Speaker of the Delaware House of Representatives
- In office January 8, 2013 – June 30, 2023
- Preceded by: Robert Gilligan
- Succeeded by: Valerie Longhurst

Majority Leader of the Delaware House of Representatives
- In office January 13, 2009 – January 8, 2013
- Preceded by: Richard C. Cathcart
- Succeeded by: Valerie Longhurst

Member of the Delaware House of Representatives from the 14th district
- In office November 6, 2002 – November 5, 2024
- Preceded by: Richard DiLiberto
- Succeeded by: Claire Snyder-Hall

Personal details
- Born: January 15, 1955 (age 71) Philadelphia, Pennsylvania, U.S.
- Party: Democratic
- Education: Delaware Technical Community College Wilmington University (BA)

= Peter Schwartzkopf =

American politician (born 1955)

Peter C. Schwartzkopf (born January 15, 1955) is an American politician and former Speaker of the Delaware House of Representatives.

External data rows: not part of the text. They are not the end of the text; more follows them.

/-- A limit pulse acts by the stage (R129). -/
def State.limitPulse (s : State) : State :=
  match s.mon.stage with
  | .none => s.firstRollaway
  | .caught => s
  | .secured => s.secondRollaway
  | .lost => s

/-! ## What a reset and a wake set -/

/-- The time to the first PWM period start of a channel: c − 1 ms after a reset or a wake (R85). -/
def firstPwm (c : Chan) : Option Nat := some (Config.ms c.val)

/-- The raw level of a lift line. -/
def Lines.lift (l : Lines) : LiftLine → Line
  | .lift1 => l.lift1
  | .lift2 => l.lift2

/-- A line takes the level it reads, without debouncing (R83, R101, R137). -/
def Line.settle (l : Line) : Line := ⟨l.raw, l.raw, .stopped⟩

/-- Every line and the pendant pair take what they read (R83, R101, R137, R143). -/
def Lines.settle (l : Lines) : Lines where
  seat := l.seat.settle
  door := l.door.settle
  lift1 := l.lift1.settle
  lift2 := l.lift2.settle
  pa := l.pa
  pb := l.pb
  pair := pairOf l.pa l.pb
  pairDebounce := .stopped

/-- The debounced level of the lift line a channel names; false where it names none. -/
def State.liftLevel (s : State) (c : Chan) : Bool :=
  match (s.items c).line with
  | some line => (s.lines.lift line).level
  | none => false

/-- A channel's record as a reset rebuilds it from the profile and the lift level (R83). The spring current is an input
and keeps what the line shows. -/
def Channel.rebuilt (v : ChannelItems) (raised current : Bool) (c : Chan) : Channel :=
  let state : ChanState :=
    if !v.isFitted then .absent
    else if v.line.isSome && raised then .lifted
    else if v.springs then .spring
    else .idle
  { state := state
    confirmed := false
    dutyBuffer := 0
    dutyInForce := 0
    latch := false
    current := current
    cause := none
    override := .none
    failsafeMarked := false
    lift := raised
    window := .stopped
    drift := .stopped
    spring := if state = .spring then .start else .stopped
    mismatch := .stopped
    pwm := firstPwm c }

/-- The sensors, circuits and reports as a wake finds them (R34, R38, R41, R43), the first sample set 10 ms away (R32). -/
def Measure.wake (m : Measure) (minSupply : Nat) : Measure :=
  { m.endStandstill with
    psv := Six.const .unread
    psu := Six.const .unread
    supplyA := Supply.derive .unread minSupply
    supplyB := Supply.derive .unread minSupply
    driveAge := .stopped
    awaitsFirstSample := true
    sampleTimer := .start }

/-- The Measurement Unit's reset values (R34, R38, R43, R44); loads and weight are derived after it. -/
def Measure.reset (m : Measure) (minSupply : Nat) : Measure :=
  { m.wake minSupply with
    grade := 600
    forced := false
    driveForce := 0
    gear := .neutral
    drum := .mix
    cRep := none
    awaitsFirstSample := false }

/-- The distribution after a reset, before its first run (R61). -/
def Distribution.empty : Distribution := ⟨false, Six.const Command.outside, 0, none⟩

/-- The Standstill Monitor's reset values (R125, R126, R129, R137 to R139, R144, R145). WARN is OFF here, so a PULSE that the
reset's own causes call for starts its period afresh, with its on half, also at a soft reset that came upon a PULSE (R144,
R166). DEDUCED (log entry 39). -/
def Monitor.reset (seatOccupied : Bool) : Monitor where
  wheels := Six.const ⟨none, 0, false⟩
  standstill := .start
  moving := none
  motion := .creeping
  ref := .clear
  watchAfter := .stopped
  stage := .none
  tractionLost := false
  driverPresent := seatOccupied
  seatTimer := .stopped
  autopark := .stopped
  inhibit := false
  pendantWant := .none
  train := .stopped
  warn := .off

/-- The Mode Controller's reset values (R146). DESIGN CHOICE (log entry 42): the new measurement of the clock monitor counts
from the reset. -/
def Control.reset : Control := ⟨.start, 0, 0, .first, none, .start, false, false, .measuring 0⟩

/-- The Link Interface's reset values: slot idle, notices cleared, every enable set (R166, R181, R185). -/
def Link.reset : Link := ⟨.idle, 0, 0xFF, 0, .none, .stopped, .stopped⟩

/-- The hold table emptied by a reset (R6). -/
def HoldTable.reset : HoldTable := ⟨[], 1, 0, .stopped, 0⟩

/-- The profile is loaded (R192): the image where it is accepted, and otherwise the built-in set. -/
def Store.load (p : Store) : Store :=
  if p.mark && p.image.crc == p.crc && p.image.inRanges && p.image.constraints then
    { p with working := p.image, invalid := false }
  else { p with working := .builtIn, invalid := true }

A member of the Democratic Party, he represented the 14th district from 2002 to 2024. His district covers Rehoboth Beach, Lewes, and Dewey Beach in Sussex County. Prior to his election to the House, he was a state police officer.

He served as Majority Leader of the House from 2009 to 2013 before being elected Speaker of the House in 2013. He stepped down from his role as speaker in June 2024 and was replaced by Valerie Longhurst.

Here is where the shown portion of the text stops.